她的形态比地下实验室时更狰狞:覆盖着粘液的黑色马身肌肉虬结,每块肌肉的收缩都透着暴力感,四蹄踏在水面时竟能借助梦域能量短暂浮空,跳跃间轻松越过数米宽的泳池。唯有那颗水母头颅保留着之前的恐怖模样,半透明的伞盖在霓虹灯下泛着紫光,无数滑腻的触手在空中挥舞,尖牙利嘴中滴落的血珠砸在水面,激起一圈圈细小的涟漪,那是刚才吞食三名手下残留的痕迹。
“达里奥!你这只躲在阴沟里的老鼠,给老娘滚出来!”Baby Firefly 的声音依旧是男女混合的恐怖二重奏,刚吞食的手下记忆顺着血液融入她的意识,让她瞬间识破了背叛的真相,“原来你们跟着我,是想偷病毒样本和初版解药?还想拿到黑市卖高价?真是打得一手好算盘!”
藏在丛林漂流河道入口处岩石后的达里奥,指节因攥紧枪柄而发白。他盯着不远处那匹 “水母头骏马”,喉结滚动 —— 十分钟前,他亲眼看见同伙唐尼被触手卷住,拖进造浪池时发出的惨叫还在耳边回荡,如今只剩水面上漂浮的血色泡沫。
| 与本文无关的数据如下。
theorem peKills_wf (s : State) (c : Nat) (n : Nat) (j : PeJob) (reads : List Nat) (y5 : List (Nat × Int))
    (hw : Wf s) :
    WfP (State.peKills s c n j reads y5) := by
  induction y5 generalizing s c n j reads with
  | nil =>
    first
    | exact hw
    | unfold State.peKills
      with_reducible repeat' first
        | assumption | intro _ | apply count_wf | apply modChan_wf | apply foldl_wf | apply foldl_pair | apply ite_wf
        | apply ite_pair | apply ite_okR | apply ite_okKv | apply fst_wf | split | (apply of_pair; assumption)
        | dsimp only | apply pair_wf | apply mem_wf | apply mk_wf
  | cons y l ih =>
    unfold State.peKills
    with_reducible repeat' first
      | assumption | intro _ | apply ih | apply count_wf | apply modChan_wf | apply foldl_wf | apply foldl_pair
      | apply ite_wf | apply ite_pair | apply ite_okR | apply ite_okKv | apply fst_wf | split
      | (apply of_pair; assumption) | dsimp only | apply pair_wf | apply mem_wf | apply mk_wf

theorem peSend_wf (s : State) (c : Nat) (n : Nat) (f : Frame) (j : PeJob) (hw : Wf s) :
    Wf (State.peSend s c n f j) := by
  unfold State.peSend
  with_reducible repeat' first
    | assumption | intro _ | apply count_wf | apply pushChan_wf | apply setPe_wf | apply foldl_wf | apply foldl_pair
    | apply ite_wf | apply ite_pair | apply ite_okR | apply ite_okKv | apply fst_wf | split
    | (apply of_pair; assumption) | dsimp only | apply pair_wf | apply mem_wf | apply mk_wf

theorem peStop_wf (s : State) (c : Nat) (n : Nat) (tag : BitVec 8) (hw : Wf s) :
    Wf (State.peStop s c n tag) := by
  unfold State.peStop
  with_reducible repeat' first
    | assumption | intro _ | apply setPe_wf | apply withhold_wf | apply foldl_wf | apply foldl_pair | apply ite_wf
    | apply ite_pair | apply ite_okR | apply ite_okKv | apply fst_wf | split | (apply of_pair; assumption)
    | dsimp only | apply pair_wf | apply mem_wf | apply mk_wf

theorem peTake_wf (s : State) (c : Nat) (n : Nat) (j : PeJob) (k : Nat) (hw : Wf s) :
    WfP (State.peTake s c n j k) := by
  unfold State.peTake
  with_reducible repeat' first
    | assumption | intro _ | apply popChan_wf | apply foldl_wf | apply foldl_pair | apply ite_wf | apply ite_pair
    | apply ite_okR | apply ite_okKv | apply fst_wf | split | (apply of_pair; assumption) | dsimp only | apply pair_wf
    | apply mem_wf | apply mk_wf

theorem peTile_wf (s : State) (c : Nat) (n : Nat) (i : Nat) (f : Frame) (reads : List Nat) (x : Flit) (hw : Wf s) :
    Wf (State.peTile s c n i f reads x) := by
  unfold State.peTile
  with_reducible repeat' first
    | assumption | intro _ | apply popChan_wf | apply pushChan_wf | apply setPeSlot_wf | apply setPe_wf
    | apply withZero_wf | apply foldl_wf | apply foldl_pair | apply ite_wf | apply ite_pair | apply ite_okR
    | apply ite_okKv | apply fst_wf | split | (apply of_pair; assumption) | dsimp only | apply pair_wf | apply mem_wf
    | apply mk_wf

theorem peWord_wf (s : State) (c : Nat) (n : Nat) (i : Nat) (f : Frame) (tag : BitVec 8) (reads : List Nat)
    (heads : List Flit) (hw : Wf s) :
    Wf (State.peWord s c n i f tag reads heads) := by
  unfold State.peWord
  with_reducible repeat' first
    | assumption | intro _ | apply count_wf | apply popChan_wf | apply pushChan_wf | apply setPeSlot_wf
    | apply foldl_wf | apply foldl_pair | apply ite_wf | apply ite_pair | apply ite_okR | apply ite_okKv
    | apply fst_wf | split | (apply of_pair; assumption) | dsimp only | apply pair_wf | apply mem_wf | apply mk_wf

theorem releaseCounter_wf (s : State) (c : Nat) (r : CpReq) (pa : Nat) (n : Nat) (hw : Wf s) :
    Wf (State.releaseCounter s c r pa n) := by
  unfold State.releaseCounter
  with_reducible repeat' first
    | assumption | intro _ | apply modDie_wf | apply foldl_wf | apply foldl_pair | apply ite_wf | apply ite_pair
    | apply ite_okR | apply ite_okKv | apply fst_wf | split | (apply of_pair; assumption) | dsimp only | apply pair_wf
    | apply mem_wf | apply mk_wf

theorem returnRead_wf (s : State) (c : Nat) (r : CpReq) (v : Word) (hw : Wf s) :
    Wf (State.returnRead s c r v) := by
  unfold State.returnRead
  with_reducible repeat' first
    | assumption | intro _ | apply deliver_wf | apply modCpOf_wf | apply foldl_wf | apply foldl_pair | apply ite_wf
    | apply ite_pair | apply ite_okR | apply ite_okKv | apply fst_wf | split | (apply of_pair; assumption)
    | dsimp only | apply pair_wf | apply mem_wf | apply mk_wf

theorem perform_wf (s : State) (c : Nat) (r : CpReq) (j : Nat) (g : Seg) (hw : Wf s) :
    Wf (State.perform s c r j g) := by
  unfold State.perform
  with_reducible repeat' first
    | assumption | intro _ | apply homeRead_wf | apply homeWrite_wf | apply modCpOf_wf | apply releaseCounter_wf
    | apply returnRead_wf | apply foldl_wf | apply foldl_pair | apply ite_wf | apply ite_pair | apply ite_okR
    | apply ite_okKv | apply fst_wf | split | (apply of_pair; assumption) | dsimp only | apply pair_wf | apply mem_wf
    | apply mk_wf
河道里翻倒的橡胶浮筏、岸边被拦腰折断的假椰子树,都在印证这里曾经历过的肆虐;河水泛着浑浊的黄,水面漂浮着水草与碎木屑,水底沉积的泥沙裸露着大半,岸边的青苔蔓延到河道边缘,这是漂流项目停运后的常态,却成了此刻唯一能阻碍怪物的屏障。
“躲什么躲!你以为那点小聪明能瞒得过我?”Baby Firefly 的四蹄在泳池瓷砖上打滑,黑色粘液混着水花溅在地面,“你以为我不知道你弟弟的事?当年他敢偷我家族的霉菌样本,早被我爸扔进实验舱喂虫了,还真信了‘吸毒过量’的鬼话?你这蠢货!”
“你这该死的怪物!我要为弟弟报仇!” 达里奥再也按捺不住,从岩石后冲出来,对着 Baby Firefly 的脊背扣下扳机。子弹呼啸而出,却只在她的马背上留下浅痕,下一秒就被蠕动的皮肤修复,甚至没让她减速。
Baby Firefly 发出嗤笑,猛地转身,四蹄蹬地时瓷砖碎裂飞溅,朝着达里奥直冲而来:“我们家族惩罚小偷,天经地义!” 一条触手突然变长,如钢鞭般抽向他。达里奥慌忙躲到翻倒的橡胶浮筏后,触手狠狠砸在浮筏上,厚实的橡胶瞬间撕裂,黑色粘液顺着裂口滴落,在地面腐蚀出细小的坑洞。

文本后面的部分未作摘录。